WASHINGTON NAVY YARD
The move, initiated in May and scheduled to complete in August, has necessitated the temporary closure of its doors to the public.
According to Navy Librarian Dylan Beazer, the move and the new facility will bring key improvements.
"First, The Library staff will be more centrally located in one building. It's currently a challenge working projects with the team seated in different locations, so it will be a better working environment for us. The materials will also be more concentrated in one location, and that allows for ease of access for our patrons."
Furthermore, addressing concerns about environmental controls, Beazer highlighted the benefits of the new facility.
"This new facility will keep the Navy's books, historical documents, and other items in a long-term stable environment,” he said. “That means we'll spend less time and money on preservation efforts as they'll stay in better condition for longer. It will also allow the public and Navy historians longer access to the material for research and provide us with room for growth for our future collections. The most important thing is a better environment to control the humidity and temperature, keeping books healthier for longer. The items will also be located together and the facility will give us more room for future growth."
The library's impressive collection includes a staggering 114,000 book titles, 374,000 manuscripts, and 189,000 periodicals, with a particular emphasis on naval, nautical, and military history from around the world. These invaluable resources form the bedrock of the Navy Department Library's enduring legacy. Among its gems are historical artifacts that bring to life the rich legacy of naval heritage.
While the Navy Library collection is extensive, there are often misconceptions about its scope, Beazer said.
"The size of the collection, what it covers, and how we grow it. While we focus on U.S. naval history, we also cover other aspects of maritime history, and we have resources on the other military branches too. We grow our collection both through book buying and donations, especially regarding cruise books and unique historical items."
Established by a directive from President John Adams to Secretary of the Navy Benjamin Stoddert in 1800, the Navy Department Library has evolved into a treasured institution that holds an array of naval and maritime history, customs, and traditions.
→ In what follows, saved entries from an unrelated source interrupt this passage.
-- ==== Sys2Proof/Machine/Sec.lean ====
section
/-! DEFINITION. SEC's lifecycle, keys, tokens and nonce, the zeroization, the TAP and the debug window (R165 to R167,
R171 to R174, R176, R178). -/

namespace Sys2Proof.Machine

/-- Lifecycle codes (R176). -/
def lcBlank : Nat := 0
def lcProvisioned : Nat := 1
def lcField : Nat := 2
def lcReturned : Nat := 3

/-- LC, KEY and ZPEND, as the keep store holds them. -/
def State.lc (s : State) : Nat := (s.keepWord kwLc).toNat % 4
def State.secKey (s : State) : Nat := (s.keepWord kwKey).toNat % 4
def State.zpend (s : State) : Nat := (s.keepWord kwZpend).toNat % 4

/-- The Eyepiece is open. -/
def State.dbgOpen (s : State) : Bool := s.flag F.DBG_STAT_OPEN 0

/-- A byte string held in keep words, byte 4i in bits 7 to 0. -/
def State.keepBytes (s : State) (w n : Nat) : List Byte := (s.keepWords w n).flatMap fun v => leBytes 4 v.toNat

/-- A byte string as the words that hold it. -/
def wordsOf (bs : List Byte) (n : Nat) : List Word := (List.range n).map fun i => BitVec.ofNat 32 (fieldAt bs (4 * i) 4)

/-- A byte string in consecutive registers. -/
def State.regBytes (s : State) (f : Field) (n : Nat) : List Byte :=
  (List.range n).flatMap fun i => leBytes 4 (s.reg ((f.at i).addr 0)).toNat

/-- Consecutive registers given a byte string. -/
def State.setRegBytes (s : State) (f : Field) (bs : List Byte) (n : Nat) : State :=
  forAll (List.range n) s fun s i => s.setReg ((f.at i).addr 0) (BitVec.ofNat 32 (fieldAt bs (4 * i) 4))

/-- IDPUB without its first byte: X then Y; zeros when no identity key is held. -/
def State.idpub (s : State) : List Byte := if s.secKey = 1 then s.keepBytes (kwIdpub 0) 24 else List.replicate 96 0

/-- The uncompressed public key of 97 bytes, or 97 zero bytes (R156, R162). -/
def State.idpub97 (s : State) : List Byte := if s.secKey = 1 then 0x04 :: s.idpub else List.replicate 97 0

/-- EPOCH. -/
def State.epoch (s : State) : Nat := (s.keepWord kwEpoch).toNat % 65536

/-- The HMAC_DRBG seeded from the entropy source: instantiated from nothing, or reseeded (R2, R175). -/
def State.drbgSeed (s : State) (fresh : Bool) : State :=
  let k := if fresh then List.replicate 48 0 else s.sec.drbgK
  let v := if fresh then List.replicate 48 1 else s.sec.drbgV
  let kv := drbgUpdate k v (beBytes 72 (Config.entropy s.freeCtr))
  { s with freeCtr := s.freeCtr + 1, sec := { s.sec with drbgK := kv.1, drbgV := kv.2 } }

/-- `n` bytes of the HMAC_DRBG (R2). -/
def State.drbg (s : State) (n : Nat) : List Byte × State :=
  let r := drbgGenerate n s.sec.drbgK s.sec.drbgV
  (r.1, { s with sec := { s.sec with drbgK := r.2.1, drbgV := r.2.2 } })

/-- A private key, or a signature's k: a number from 1 to n − 1, from 64 bits more than it needs (FIPS 186-5; assumption
3). -/
def State.drbgScalar (s : State) : Nat × State :=
  let r := s.drbg 56
  (1 + beNat r.1 % (ecN - 1), r.2)

/-- The word a read returns. -/
def State.answer (s : State) (w : Word) : State := { s with reply := { word := w, bytes := [], poisoned := false } }

/-- UNSIGNED and SIGN_OK follow the lifecycle and the key (R173). -/
def State.secFollow (s : State) : State :=
  let u := s.lc = lcBlank ∨ s.lc = lcReturned
  (s.setFlag F.SEC_STAT_UNSIGNED 0 u).setFlag F.SEC_STAT_SIGN_OK 0 (decide u || s.secKey == 1)

/-- A key of R165 is held: IDK, BEK, OWNER or a chain head. -/
def State.keyHeld (s : State) : Bool :=
  s.secKey == 1 || s.keepWord kwBekSet == 1 || s.keepWord kwOwnerSet == 1
    || [0, 1].any fun b => (s.keepWords (kwCkpt b 0) 12).any (· ≠ 0)

/-- Steps 3 to 5 of R171: IDK, BEK and both chain heads are overwritten, KEY becomes ZEROIZED if it was VALID, SIGN_OK
clears, for RETURN the lifecycle becomes RETURNED, and ZPEND clears. The next receipt takes the genesis link, and no commit
begun before writes an old head. -/
def State.zeroize (s : State) (ret : Bool) : State :=
  let s := s.keepStores (kwIdk 0) (List.replicate 12 0)
  let s := (s.keepStores (kwBek 0) (List.replicate 8 0)).keepStore kwBekSet 0
  let s := (s.keepStores (kwCkpt 0 0) (List.replicate 12 0)).keepStores (kwCkpt 1 0) (List.replicate 12 0)
  let s := if s.secKey = 1 then s.keepStore kwKey 2 else s
  let s := (s.setFlag F.SEC_STAT_SIGN_OK 0 false).keepStore kwGen 2
  let s := if ret then s.keepStore kwLc 3 else s
  let s := ((s.keepStore kwZpend 0).setRegBytes F.ATT_HEAD [] 12).event B.SEC 0 4
  let s := { s with att := { s.att with
    ckpts := [], prev := List.replicate 48 0, written := [], consumed := (s.ckptCtr, List.replicate 48 0) } }
  (s.setFlag F.ATT_STAT_CKPT_BUSY 0 false).secFollow

/-- A zeroization while the device runs: the next receipt takes CEIL, and the commit that raises CEIL begins (R163,
R164). -/
def State.restartChain (s : State) : State :=
  let c := s.ckptCeil
  { s with att := { s.att with next := c, gapNext := false, genNext := true } }.startCkpt
    { head := none, ceil := some (c + s.ckptStep), clean := false }

/-! ### Commands -/

/-- The command code of SEC_CMD (R176). -/
def SecOp.code : SecOp → Nat
  | .provision => 1 | .commission => 2 | .ret => 3 | .reprovision => 4 | .opn => 5

/-- SEC_CMD_STAT.ERR codes (R176). -/
def seBadop : Nat := 1
def seState : Nat := 2
def seMode : Nat := 3
def seNononce : Nat := 4
def seToken : Nat := 5
def seBadkey : Nat := 6
def seEntropy : Nat := 7
def seKeep : Nat := 8
def seLocked : Nat := 9
def seZeroizing : Nat := 10

/-- A command refused, or ended in error. -/
def State.secErr (s : State) (op : Option SecOp) (err : Nat) : State :=
  let s := (s.setFld F.SEC_CMD_STAT_ERR 0 err).event B.SEC 0 1
  if op = some .opn then s.event B.DBG 0 1 else s

/-- A command done. -/
def State.secOk (s : State) : State := (s.setFld F.SEC_CMD_STAT_ERR 0 0).event B.SEC 0 0

/-- The lifecycle, key and debug state permit a command (R166, R173). -/
def State.secStateOk (s : State) (op : SecOp) : Bool :=
  !s.dbgOpen && match op with
    | .provision => s.lc == lcBlank
    | .commission => s.lc == lcProvisioned && s.secKey == 1
    | .ret => s.lc == lcField
    | .reprovision => s.lc == lcReturned || ((s.lc == lcProvisioned || s.lc == lcField) && s.secKey == 2)
    | .opn => true

/-- The operating mode permits a lifecycle command or OPEN (R174). -/
def State.secModeOk (s : State) (op : SecOp) (tap : Bool) : Bool :=
  match s.sys.mode with
  | .config | .idle => true
  | .safehold => s.fld F.ATT_STAT_PEND 0 == 0 && (s.ctxsWith fun x => decide (2 ≤ x.st.code ∧ x.st.code ≤ 5)).isEmpty
  | .lockdown => op = .opn && tap
  | _ => false

/-- Does the command need a token (R166, R171)? -/
def State.needsToken (s : State) (op : SecOp) : Bool := op ≠ .provision && !(op = .opn && s.lc == lcBlank)

/-- The message a token signs (R167). -/
def State.tokenMessage (s : State) (op : SecOp) : List Byte :=
  0x54 :: leBytes 1 op.code ++ s.regBytes F.SEC_NONCE 12
    ++ (if s.secKey = 1 then sha384 s.idpub97 else List.replicate 48 0) ++ leBytes 2 s.epoch

/-- The token verifies under the owner key. -/
def State.tokenOk (s : State) (op : SecOp) : Bool :=
  ecVerify (s.keepBytes (kwOwner 0) 24) (sha384 (s.tokenMessage op)) (s.regBytes F.SEC_TOKEN 24)

/-- The command runs on until SEC_CMD_DONE; OPEN and RETURN commit ZPEND first where a key is held (R171). -/
def State.secRun (s : State) (op : SecOp) (tap : Bool) : State :=
  let s := { s with sec := { s.sec with cmd := some (op, tap) } }.setFlag F.SEC_CMD_STAT_BUSY 0 true
  if s.keyHeld then
    match op with
    | .opn => s.keepStore kwZpend 1
    | .ret => s.keepStore kwZpend 2
    | _ => s
  else s

/-- A token checked: its nonce is spent; a failure counts, and the eighth in a row locks (R167). -/
def State.secToken (s : State) (op : SecOp) (tap : Bool) : State :=
  if s.fld F.SEC_CMD_STAT_FAILS 0 = 8 then s.secErr (some op) seLocked
  else if !s.sec.nonce then s.secErr (some op) seNononce
  else
    let ok := s.tokenOk op
    let s := { s with sec := { s.sec with nonce := false } }
    if ok then
      let s := s.setFld F.SEC_CMD_STAT_FAILS 0 0
      if op = .reprovision ∧ ¬ s.flag F.SEC_STAT_DRBG_OK 0 then s.secErr (some op) seEntropy else s.secRun op tap
    else
      let n := s.fld F.SEC_CMD_STAT_FAILS 0 + 1
      let s := (s.setFld F.SEC_CMD_STAT_FAILS 0 n).secErr (some op) seToken
      if n = 8 then s.raiseFault 339 else s

/-- A write of SEC_CMD with a lifecycle command or OPEN; `tap`: over SECACC. While a command runs it is discarded. -/
def State.secCmd (s : State) (op : SecOp) (tap : Bool) : State :=
  if !s.domOn .sec then s
  else if s.zpend ≠ 0 then s.secErr (some op) seZeroizing
  else if s.sec.cmd.isSome then s
  else if !s.secModeOk op tap then s.secErr (some op) seMode
  else if !s.secStateOk op then s.secErr (some op) seState
  else if s.needsToken op then s.secToken op tap
  else if op = .provision then
    let o := s.regBytes F.SEC_OWNER 24
    if !ptValid (beNat (o.take 48)) (beNat (o.drop 48)) then s.secErr (some op) seBadkey
    else if !s.flag F.SEC_STAT_DRBG_OK 0 then s.secErr (some op) seEntropy
    else s.secRun op tap
  else s.secRun op tap

def execSecProvision (tap : Bool) (s : State) : Host.Outcome State Fault Refusal :=
  .next (s.finish (s.onSecPage tap B.SEC 0 F.SEC_CMD.off fun s =>
    s.secCmd .provision tap))
def execSecCommission (tap : Bool) (s : State) : Host.Outcome State Fault Refusal :=
  .next (s.finish (s.onSecPage tap B.SEC 0 F.SEC_CMD.off fun s =>
    s.secCmd .commission tap))
def execSecReturn (tap : Bool) (s : State) : Host.Outcome State Fault Refusal :=
  .next (s.finish (s.onSecPage tap B.SEC 0 F.SEC_CMD.off fun s =>
    s.secCmd .ret tap))
def execSecReprovision (tap : Bool) (s : State) : Host.Outcome State Fault Refusal :=
  .next (s.finish (s.onSecPage tap B.SEC 0 F.SEC_CMD.off fun s =>
    s.secCmd .reprovision tap))
def execSecOpen (tap : Bool) (s : State) : Host.Outcome State Fault Refusal :=
  .next (s.finish (s.onSecPage tap B.SEC 0 F.SEC_CMD.off fun s =>
    s.secCmd .opn tap))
As one of the few major military historical libraries accessible to the public, it serves as a beacon of knowledge for an international audience.
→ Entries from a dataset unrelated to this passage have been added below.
/-! ### Bursts (R316, R317) -/

/-- Address of element `k` on one side. -/
def State.elemAddr (s : State) (c : Nat) (base step : Field) (k : Nat) : Nat :=
  let c0 := s.dcount c 0
  let c1 := s.dcount c 1
  let off := (k % c0 : Nat) * s.dstep c step 0 + (k / c0 % c1 : Nat) * s.dstep c step 1
    + (k / (c0 * c1) : Nat) * s.dstep c step 2
  ((((s.pair64 base c : Nat) : Int) + off) % (2 ^ 64 : Nat)).toNat

def State.srcAddr (s : State) (c k : Nat) : Nat := s.elemAddr c F.DMA_SRC_LO F.DMA_SSTEP k
def State.dstAddr (s : State) (c k : Nat) : Nat := s.elemAddr c F.DMA_DST_LO F.DMA_DSTEP k

/-- Elements of the burst that starts at `k`: contiguous on both sides, within BURST bytes and one BURST-aligned block of
each side; half of that in fallback. `n` bounds the count, `len` is what has joined. -/
def State.burstLen (s : State) (c k : Nat) : Nat → Nat → Nat
  | 0, len => len
  | n + 1, len =>
    let e := s.esize c
    let b := s.burstSize c
    let lim := if s.dmaAligned c then b else b / 2
    let a := s.srcAddr c k
    let d := s.dstAddr c k
    let next := k + len
    let port := s.toPort c
    if next < s.dtotal c ∧ e * (len + 1) ≤ lim ∧ s.srcAddr c next = a + e * len ∧ (a + e * (len + 1) - 1) / b = a / b
        ∧ (port ∨ (s.dstAddr c next = d + e * len ∧ (d + e * (len + 1) - 1) / b = d / b)) then
      s.burstLen c k n (len + 1)
    else len

/-- The burst a channel issues next: its elements. -/
def State.nextBurst (s : State) (c : Nat) : Nat := s.burstLen c (s.dma c).next 511 1

/-- What DMA_DONE does: the read-back is issued when the count is 0; otherwise the next request or burst. -/
def State.dmaGoOn (s : State) (c : Nat) : State :=
  let x := s.dma c
  let s := if x.withdrawn then (s.setFlag F.DMA_STAT_WITHDRAWN c true).event B.DMA c 2 else s
  let s := s.setDma c { x with reading := 0, writing := 0, dst := (0, 0), withdrawn := false, asked := false }
  if s.pair64 F.DMA_REMAIN_LO c = 0 then s.setDmState c dmReadback
  else s.setDmState c (if s.paced c then dmWait else dmRun)

/-- A burst written into LMEM: one request, or in fallback one for each element (R317). -/
def State.dmaStore (s : State) (c a : Nat) (bs : List Byte) (mark : Bool) (errs : List CwErr) : State :=
  if s.dmaAligned c then s.lmemWrite a bs mark errs
  else
    let e := s.esize c
    forAll (List.range (bs.length / e)) s fun s i => s.lmemWrite (a + i * e) (takeAt bs (i * e) e) mark errs

/-- The write of a burst of `n` elements is issued (R316, R320, R321). `mark`: the source carried poison. -/
def State.dmaWrite (s : State) (c n : Nat) (bs : List Byte) (mark : Bool) (errs : List CwErr) : State :=
  let x := s.dma c
  let a := s.dstAddr c x.next
  let s := if mark then (s.setFlag F.DMA_STAT_POISON c true).event B.DMA c 3 else s
  let sent := fun (s : State) (dst : Nat × Nat) =>
    let s := s.setPair64 F.DMA_REMAIN_LO c (s.pair64 F.DMA_REMAIN_LO c - n)
    s.setDma c { s.dma c with next := x.next + n, reading := 0, writing := n, dst := dst }
  if s.toPort c then sent (if mark then s.encSource else s.encTake bs) (0, 0)
  else if s.dspace c = 1 then
    if !s.flag F.HST_LINK_UP 0 then s.dmaStopAt c eDsterr a
    else
      let s := s.storeHost a bs
      sent (if mark then s.emit (.epWrite a bs.length) else s) (a, bs.length)
  else if s.lmemSize < a + bs.length then s.dmaStopAt c eDsterr a
  else if s.guarded a bs.length then s.dmaStop c eOwn
  else if s.ownedRange a bs.length then ((s.accErr 6 0 true 0 a).event B.APR 0 evOwnWrite).dmaStop c eOwn
  else sent (s.dmaStore c a bs mark errs) (a, bs.length)

/-- A channel that wants to issue a burst. One with a host space waits while requests for host memory are held (R359). -/
def State.dmaReady (s : State) (c : Nat) : Bool :=
  let x := s.dma c
  let host := s.sspace c == 1 || s.dspace c == 1
  let held := host && s.flag F.HST_LINK_UP 0 && !s.hostReady
  s.dmState c == dmRun && x.reading == 0 && x.writing == 0 && (!s.paced c || x.asked) && !held && s.pageEn B.DMA c

/-- A channel's place in the order of service: PRIO = 1 first, and equal channels in turn after the one served last (R320,
assumption 117). -/
def State.dmaPlace (s : State) (c : Nat) : Nat :=
  (if s.flag F.DMA_CFG_PRIO c then 0 else 16) + (c + 15 - s.dmaLast) % 16

/-- It is the channel's turn: none that wants a burst stands before it. -/
def State.dmaTurn (s : State) (c : Nat) : Bool :=
  (List.range 16).all fun d => d == c || !s.dmaReady d || decide (s.dmaPlace c < s.dmaPlace d)

/-- The bytes read for a burst at `a`: in fallback, outward to whole ESIZE-aligned spans (R317). -/
def State.dmaSpan (s : State) (c a len : Nat) : Nat × Nat :=
  let e := s.esize c
  if s.dmaAligned c then (a, len) else (a / e * e, (a + len + e - 1) / e * e - a / e * e)

/-- DMA_BURST: one burst is issued. Reads of LMEM are answered at once; a read of host memory waits for its completion. -/
def dmaBurst (c : Nat) (withdrawn : Bool) (errs : List CwErr) (s : State) : State :=
  let x := s.dma c
  if ¬ s.dmaReady c ∨ ¬ s.dmaTurn c then s
  else
    let n := s.nextBurst c
    let len := n * s.esize c
    let a := s.srcAddr c x.next
    let s := { s with dmaLast := c }
    let s := s.setDma c { x with withdrawn := withdrawn && s.paced c }
    if s.sspace c = 1 then
      if !s.flag F.HST_LINK_UP 0 then (if s.toPort c then s.encSource else s).dmaStopAt c eSrcerr a
      else s.setDma c { s.dma c with reading := n }
    else if s.lmemSize < a + len ∨ ¬ s.lmemReady then (if s.toPort c then s.encSource else s).dmaStopAt c eSrcerr a
    else
      let span := s.dmaSpan c a len
      let s := s.demand span.1 span.2 errs
      s.dmaWrite c n (s.lmemBytes a len) (s.poisoned span.1 span.2) errs

/-- Bytes of LMEM, or of host memory, whose contents are undefined become free values (R321, assumption 1). -/
def State.blur (s : State) (host : Bool) (a n : Nat) : State :=
  forAll (List.range n) s fun s i =>
    let (v, s) := s.draw
    if host then s.storeHost (a + i) [BitVec.ofNat 8 v] else s.storeLmem (a + i) [BitVec.ofNat 8 v]

/-- DMA_RESPONSE: a read completion with its bytes, or a write answer. -/
def dmaResponse (c : Nat) (ok : Bool) (data : List Byte) (errs : List CwErr) (s : State) : State :=
  let x := s.dma c
  if x.reading = 0 ∧ x.writing = 0 then s
  else if s.dmState c = dmStopping then s.dmaStop c x.stopping
  else if x.reading ≠ 0 then
    if ok then s.dmaWrite c x.reading (takeAt data 0 (x.reading * s.esize c)) false errs
    else (if s.toPort c then s.encSource else s).dmaStopAt c eSrcerr (s.srcAddr c x.next)
  else if ok then s.dmaGoOn c
  else
    let s := s.blur (s.dspace c == 1) x.dst.1 x.dst.2
    let a := s.dstAddr c (x.next - x.writing)
    s.dmaStopAt c (if s.pair64 F.DMA_REMAIN_LO c = 0 then eLastbeat else eDsterr) a

/-- DMA_READBACK_DONE: the last written codeword is read through ECC where it lies in LMEM. -/
def dmaReadbackDone (c : Nat) (ok : Bool) (errs : List CwErr) (s : State) : State :=
  if s.dmState c = dmStopping ∧ (s.dma c).reading = 0 ∧ (s.dma c).writing = 0 then s.dmaStop c (s.dma c).stopping
  else if s.dmState c ≠ dmReadback then s
  else
    let s := if s.dspace c = 0 then s.demand (s.dstAddr c (s.dtotal c - 1) + s.esize c - 1) 1 errs else s
    if ok then ((s.setFlag F.DMA_STAT_DONE c true).setDmState c dmIdle).event B.DMA c 0 else s.dmaStop c eReadback

/-- DMA_REQUEST: a waiting channel samples its request asserted, from the port or from its GIO pin (R318). -/
def dmaRequest (c : Nat) (s : State) : State :=
  let asserted := if s.fld F.DMA_CFG_REQ c = 1 then s.encAsks c || !s.toPort c
    else s.balls.gio.getLsbD (s.fld F.DMA_CFG_PIN c)
  if s.dmState c = dmWait ∧ asserted then (s.setDma c { s.dma c with asked := true }).setDmState c dmRun else s

def State.dmaOn (s : State) (c : Nat) : Bool := decide (c < 16) && s.domOn .hst

def execDmaStart (c : Nat) (s : State) : Host.Outcome State Fault Refusal :=
  .next (s.finish (s.onPage B.DMA c F.DMA_CTRL.off fun s =>
    if s.dmaOn c then dmaStart c s else s))
def execDmaAbort (c : Nat) (s : State) : Host.Outcome State Fault Refusal :=
  .next (s.finish (s.onPage B.DMA c F.DMA_CTRL.off fun s =>
    if s.dmaOn c then dmaAbort c s else s))
def execDmaRequest (c : Nat) (s : State) : Host.Outcome State Fault Refusal :=
  .next (s.finish (if s.dmaOn c then dmaRequest c s else s))
def execDmaBurst (c : Nat) (withdrawn : Bool) (errs : List CwErr) (s : State) : Host.Outcome State Fault Refusal :=
  .next (s.finish (if s.dmaOn c then dmaBurst c withdrawn errs s else s))
def execDmaResponse (c : Nat) (ok : Bool) (data : List Byte) (errs : List CwErr) (s : State) :
    Host.Outcome State Fault Refusal := .next (s.finish (if s.dmaOn c then dmaResponse c ok data errs s else s))
def execDmaReadbackDone (c : Nat) (ok : Bool) (errs : List CwErr) (s : State) : Host.Outcome State Fault Refusal :=
  .next (s.finish (if s.dmaOn c then dmaReadbackDone c ok errs s else s))

/-- Every channel stops with ABORTED (R359). -/
def State.dmaAbortAll (s : State) : State :=
  forAll ((List.range 16).filter fun c => s.dmState c != dmIdle) s fun s c => s.dmaStop c eAborted

/-- DMA_BUSY (R326). -/
def State.dmaBusy (s : State) : Nat := ((List.range 16).filter fun c => s.dmState c != dmIdle).foldl setBit 0

/-! ### BAR 2 (R357, R360) -/

/-- BAR 2 base, aligned to 1 GiB. -/
def State.b2Base (s : State) : Nat := s.pair64 F.HST_B2_BASE_LO 0 / 2 ^ 30 * 2 ^ 30

/-- The host reaches the BARs: link up, in D0. -/
def State.hostPath (s : State) : Bool := s.domOn .hst && s.flag F.HST_LINK_UP 0 && !s.flag F.HST_LINK_D3 0

/-- BAR2_WRITE. `ep`: the TLP is poisoned. -/
def bar2Write (off : Nat) (data : List Byte) (ep : Bool) (errs : List CwErr) (s : State) : State :=
  let a := s.b2Base + off
  let s := if ep then (s.emit (.aer 0)).raiseFault 309 else s
  if s.sys.mode = .lockdown then s.accErr 8 1 true 0 off
  else if ¬ s.lmemReady then s.accErr 5 1 true 0 off
  else
    let s := if s.lmemSize < a + data.length then s.accErr 4 1 true 0 off else s
    let bs := data.take (s.lmemSize - a)
    if bs = [] then s
    else if s.guarded a bs.length then s.accErr 6 1 true 0 off
    else if s.ownedRange a bs.length then (s.accErr 6 1 true 0 off).event B.APR 0 evOwnWrite
    else s.lmemWrite a bs ep errs

def execBar2Write (off : Nat) (data : List Byte) (ep : Bool) (errs : List CwErr) (s : State) :
    Host.Outcome State Fault Refusal := .next (s.finish (if s.hostPath ∧ off < bar2Size then bar2Write off data ep errs s else s))

/-- BAR2_READ. -/
def bar2Read (off len : Nat) (errs : List CwErr) (s : State) : State :=
  let a := s.b2Base + off
  if ¬ s.lmemReady then { s with reply := { word := 0, bytes := List.replicate len 0, poisoned := false } }
  else
    let n := min len (s.lmemSize - a)
    let s := s.demand a n errs
    let hide := s.bundle.ok && s.bundle.enc
    let bs := (s.lmemBytes a n).zipIdx.map fun x => if hide && decide (s.bundleBase ≤ a + x.2) then 0 else x.1
    let bs := takeAt bs 0 len
    let ep := decide (n ≠ 0) && s.poisoned a n
    let s := { s with reply := { word := BitVec.ofNat 32 (leNat (bs.take 4)), bytes := bs, poisoned := ep } }
    if ep then s.emit (.aer 0) else s

def execBar2Read (off len : Nat) (errs : List CwErr) (s : State) : Host.Outcome State Fault Refusal :=
  .next (s.finish (if s.hostPath ∧ off < bar2Size then bar2Read off len errs s else s))

/-- B2_BASE_WRITE: the low or the high word; bits 29 to 0 read 0. -/
def b2BaseWrite (hi : Bool) (v : Word) (s : State) : State :=
  if hi then s.setReg (F.HST_B2_BASE_HI.addr 0) v
  else s.setReg (F.HST_B2_BASE_LO.addr 0) (BitVec.ofNat 32 (v.toNat / 2 ^ 30 * 2 ^ 30))

def execB2BaseWrite (hi : Bool) (v : Word) (s : State) : Host.Outcome State Fault Refusal :=
  .next (s.finish (if s.hostPath then (if s.sys.mode = .lockdown
      then s.accErr 8 0 true 0 ((if hi then F.HST_B2_BASE_HI else F.HST_B2_BASE_LO).addr 0)
      else b2BaseWrite hi v s) else s))

/-! ### Parity (R299) -/

/-- MEM_PARITY_ALERT: `tries` attempts after the first; when the fourth attempt fails too, DMA writes among the commands
stop their channels, and host writes at the given BAR 2 offsets are discarded and counted, with a cause the spec does not
give. Reads among them come back with poison: the read that follows carries the mark (`CwErr.parity`). -/
def memParityAlert (tries : Nat) (failed : Bool) (chans : List Nat) (hostOffs : List Nat) (s : State) : State :=
  let s := s.bumpBy F.MEM_PAR_CNT_RETRY 0 (if failed then 3 else max 1 (min 3 tries))
  if failed then
    let s := ((s.bump F.MEM_PAR_CNT_FAIL 0).raiseFault 303).event B.MEM 0 3
    let s := forAll (chans.filter fun c => decide (c < 16 ∧ s.dspace c = 0 ∧ (s.dma c).writing ≠ 0)) s fun s c =>
      dmaResponse c false [] [] s
    forAll hostOffs s fun s o =>
      let (v, s) := s.draw
      s.accErr (v % 16) 1 true 0 o
  else s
Addressing access to the library's resources for its many audiences around the country and throughout the fleet, Beazer highlighted the library’s virtual resources. "The best place is on our website in our online reading room and directs users to visit the online reading room.” He also noted the photo archives are searchable, and a good portion of their collection is available online. While the library will make efforts to work on requests for information (RFIs) with their limited resources, there may not be an expectation of an immediate response.
As the Navy Department Library undertakes this historic move, its staff acknowledges the temporary inconvenience the closure poses to patrons. However, they have made provisions to ensure that the library's services remain accessible in some capacity. While the library will not be able to send out interlibrary loans (ILLs) to other institutions during this period, it will actively order ILLs for its own patrons. The staff will strive to address inquiries from the public, though they anticipate some limitations due to the relocation process.
As the Navy Department Library settles into its new location, it anticipates the opportunity to continue serving its community with enhanced access to its unparalleled collection. This historic relocation not only protects the past but also paves the way for the preservation of future naval artifacts.
The staff at the Navy Department Library remains committed to advancing the understanding of naval heritage and safeguarding the stories that shape our history.
NHHC, located at the Washington Navy Yard, is responsible for preserving, analyzing, and disseminating U.S. naval history and heritage. It provides the knowledge foundation for the Navy by maintaining historically relevant resources and products that reflect the Navy's unique and enduring contributions through our nation's history and supports the fleet by assisting with and delivering professional research, analysis, and interpretive services. NHHC comprises many activities, including the Navy Department Library, the Navy Operational Archives, the Navy art and artifact collections, underwater archeology, Navy histories, 10 museums, USS Constitution repair facility, and the historic ship Nautilus.